Excerpts from a dataset:
^^^^^^^^^^^^^^^^
@[simp] theorem State.applyChan_only (s : State) (n c : Nat) (u : State) {m' : Nat} (hm' : 786433 ||| m' = m' := by decide) : Only m' u (State.applyChan s n c) ↔ Only m' u s := by
  refine Only.lift hm' fun u => ?_
  clear hm'
  unfold State.applyChan
  first
  | (simp only [State.apply1_only, State.flushChan_only, State.modChan_only, State.noteChan_only, State.sendCredit_only, only_ite, only_ite_fst, ite_self, only_foldl, only_foldl_fst, implies_true, Only.refl, Nat.reduceOr]; done)
  | ((try dsimp only); (repeat' split) <;> simp only [State.apply1_only, State.flushChan_only, State.modChan_only, State.noteChan_only, State.sendCredit_only, only_ite, only_ite_fst, ite_self, only_foldl, only_foldl_fst, implies_true, Only.refl, Nat.reduceOr]; done)
  | ((try dsimp only); (repeat' split) <;> simp; done)
  | (simp (disch := (intros; (repeat' split) <;> (try simp_all only [State.apply1_only, State.flushChan_only, State.modChan_only, State.noteChan_only, State.sendCredit_only, only_ite, only_ite_fst, ite_self, only_foldl, only_foldl_fst, implies_true, Only.refl, Nat.reduceOr]) <;> (try simp_all))); done)
  | ((try dsimp only); (repeat' split) <;> simp (disch := (intros; (repeat' split) <;> (try simp_all only [State.apply1_only, State.flushChan_only, State.modChan_only, State.noteChan_only, State.sendCredit_only, only_ite, only_ite_fst, ite_self, only_foldl, only_foldl_fst, implies_true, Only.refl, Nat.reduceOr]) <;> (try simp_all))); done)

@[simp] theorem State.addAfter_only (s : State) (mrk : Option Nat) (u : State) {m' : Nat} (hm' : 9245185 ||| m' = m' := by decide) : Only m' u (State.addAfter s mrk) ↔ Only m' u s := by
  refine Only.lift hm' fun u => ?_
  clear hm'
  unfold State.addAfter
  first
  | (simp only [State.blockAdd_only, only_ite, only_ite_fst, ite_self, only_foldl, only_foldl_fst, implies_true, Only.refl, Nat.reduceOr]; done)
  | ((try dsimp only); (repeat' split) <;> simp only [State.blockAdd_only, only_ite, only_ite_fst, ite_self, only_foldl, only_foldl_fst, implies_true, Only.refl, Nat.reduceOr]; done)
  | ((try dsimp only); (repeat' split) <;> simp; done)
  | (simp (disch := (intros; (repeat' split) <;> (try simp_all only [State.blockAdd_only, only_ite, only_ite_fst, ite_self, only_foldl, only_foldl_fst, implies_true, Only.refl, Nat.reduceOr]) <;> (try simp_all))); done)
  | ((try dsimp only); (repeat' split) <;> simp (disch := (intros; (repeat' split) <;> (try simp_all only [State.blockAdd_only, only_ite, only_ite_fst, ite_self, only_foldl, only_foldl_fst, implies_true, Only.refl, Nat.reduceOr]) <;> (try simp_all))); done)

@[simp] theorem State.hubPut_only (s : State) (n cls a : Nat) (bs : List Nat) (mrk : Option Nat := none) (u : State) {m' : Nat} (hm' : 9245193 ||| m' = m' := by decide) : Only m' u (State.hubPut s n cls a bs mrk) ↔ Only m' u s := by
  refine Only.lift hm' fun u => ?_
  clear hm'
  unfold State.hubPut
  first
  | (simp only [State.addAfter_only, State.putData_only, State.putStray_only, only_ite, only_ite_fst, ite_self, only_foldl, only_foldl_fst, implies_true, Only.refl, Nat.reduceOr]; done)
  | ((try dsimp only); (repeat' split) <;> simp only [State.addAfter_only, State.putData_only, State.putStray_only, only_ite, only_ite_fst, ite_self, only_foldl, only_foldl_fst, implies_true, Only.refl, Nat.reduceOr]; done)
  | ((try dsimp only); (repeat' split) <;> simp; done)
  | (simp (disch := (intros; (repeat' split) <;> (try simp_all only [State.addAfter_only, State.putData_only, State.putStray_only, only_ite, only_ite_fst, ite_self, only_foldl, only_foldl_fst, implies_true, Only.refl, Nat.reduceOr]) <;> (try simp_all))); done)
  | ((try dsimp only); (repeat' split) <;> simp (disch := (intros; (repeat' split) <;> (try simp_all only [State.addAfter_only, State.putData_only, State.putStray_only, only_ite, only_ite_fst, ite_self, only_foldl, only_foldl_fst, implies_true, Only.refl, Nat.reduceOr]) <;> (try simp_all))); done)

@[simp] theorem State.retrain_only (s : State) (l : Nat) (u : State) {m' : Nat} (hm' : 8458753 ||| m' = m' := by decide) : Only m' u (State.retrain s l) ↔ Only m' u s := by
  refine Only.lift hm' fun u => ?_
  clear hm'
  unfold State.retrain
  simp only [State.count_only, State.meshReport_only, State.setFld_only, Only.refl, Nat.reduceOr]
^^^^^^^^^^^^^^^^
Without leaving anything out, give the entries again exactly.

@[simp] theorem State.applyChan_only (s : State) (n c : Nat) (u : State) {m' : Nat} (hm' : 786433 ||| m' = m' := by decide) : Only m' u (State.applyChan s n c) ↔ Only m' u s := by
  refine Only.lift hm' fun u => ?_
  clear hm'
  unfold State.applyChan
  first
  | (simp only [State.apply1_only, State.flushChan_only, State.modChan_only, State.noteChan_only, State.sendCredit_only, only_ite, only_ite_fst, ite_self, only_foldl, only_foldl_fst, implies_true, Only.refl, Nat.reduceOr]; done)
  | ((try dsimp only); (repeat' split) <;> simp only [State.apply1_only, State.flushChan_only, State.modChan_only, State.noteChan_only, State.sendCredit_only, only_ite, only_ite_fst, ite_self, only_foldl, only_foldl_fst, implies_true, Only.refl, Nat.reduceOr]; done)
  | ((try dsimp only); (repeat' split) <;> simp; done)
  | (simp (disch := (intros; (repeat' split) <;> (try simp_all only [State.apply1_only, State.flushChan_only, State.modChan_only, State.noteChan_only, State.sendCredit_only, only_ite, only_ite_fst, ite_self, only_foldl, only_foldl_fst, implies_true, Only.refl, Nat.reduceOr]) <;> (try simp_all))); done)
  | ((try dsimp only); (repeat' split) <;> simp (disch := (intros; (repeat' split) <;> (try simp_all only [State.apply1_only, State.flushChan_only, State.modChan_only, State.noteChan_only, State.sendCredit_only, only_ite, only_ite_fst, ite_self, only_foldl, only_foldl_fst, implies_true, Only.refl, Nat.reduceOr]) <;> (try simp_all))); done)

@[simp] theorem State.addAfter_only (s : State) (mrk : Option Nat) (u : State) {m' : Nat} (hm' : 9245185 ||| m' = m' := by decide) : Only m' u (State.addAfter s mrk) ↔ Only m' u s := by
  refine Only.lift hm' fun u => ?_
  clear hm'
  unfold State.addAfter
  first
  | (simp only [State.blockAdd_only, only_ite, only_ite_fst, ite_self, only_foldl, only_foldl_fst, implies_true, Only.refl, Nat.reduceOr]; done)
  | ((try dsimp only); (repeat' split) <;> simp only [State.blockAdd_only, only_ite, only_ite_fst, ite_self, only_foldl, only_foldl_fst, implies_true, Only.refl, Nat.reduceOr]; done)
  | ((try dsimp only); (repeat' split) <;> simp; done)
  | (simp (disch := (intros; (repeat' split) <;> (try simp_all only [State.blockAdd_only, only_ite, only_ite_fst, ite_self, only_foldl, only_foldl_fst, implies_true, Only.refl, Nat.reduceOr]) <;> (try simp_all))); done)
  | ((try dsimp only); (repeat' split) <;> simp (disch := (intros; (repeat' split) <;> (try simp_all only [State.blockAdd_only, only_ite, only_ite_fst, ite_self, only_foldl, only_foldl_fst, implies_true, Only.refl, Nat.reduceOr]) <;> (try simp_all))); done)

@[simp] theorem State.hubPut_only (s : State) (n cls a : Nat) (bs : List Nat) (mrk : Option Nat := none) (u : State) {m' : Nat} (hm' : 9245193 ||| m' = m' := by decide) : Only m' u (State.hubPut s n cls a bs mrk) ↔ Only m' u s := by
  refine Only.lift hm' fun u => ?_
  clear hm'
  unfold State.hubPut
  first
  | (simp only [State.addAfter_only, State.putData_only, State.putStray_only, only_ite, only_ite_fst, ite_self, only_foldl, only_foldl_fst, implies_true, Only.refl, Nat.reduceOr]; done)
  | ((try dsimp only); (repeat' split) <;> simp only [State.addAfter_only, State.putData_only, State.putStray_only, only_ite, only_ite_fst, ite_self, only_foldl, only_foldl_fst, implies_true, Only.refl, Nat.reduceOr]; done)
  | ((try dsimp only); (repeat' split) <;> simp; done)
  | (simp (disch := (intros; (repeat' split) <;> (try simp_all only [State.addAfter_only, State.putData_only, State.putStray_only, only_ite, only_ite_fst, ite_self, only_foldl, only_foldl_fst, implies_true, Only.refl, Nat.reduceOr]) <;> (try simp_all))); done)
  | ((try dsimp only); (repeat' split) <;> simp (disch := (intros; (repeat' split) <;> (try simp_all only [State.addAfter_only, State.putData_only, State.putStray_only, only_ite, only_ite_fst, ite_self, only_foldl, only_foldl_fst, implies_true, Only.refl, Nat.reduceOr]) <;> (try simp_all))); done)

@[simp] theorem State.retrain_only (s : State) (l : Nat) (u : State) {m' : Nat} (hm' : 8458753 ||| m' = m' := by decide) : Only m' u (State.retrain s l) ↔ Only m' u s := by
  refine Only.lift hm' fun u => ?_
  clear hm'
  unfold State.retrain
  simp only [State.count_only, State.meshReport_only, State.setFld_only, Only.refl, Nat.reduceOr]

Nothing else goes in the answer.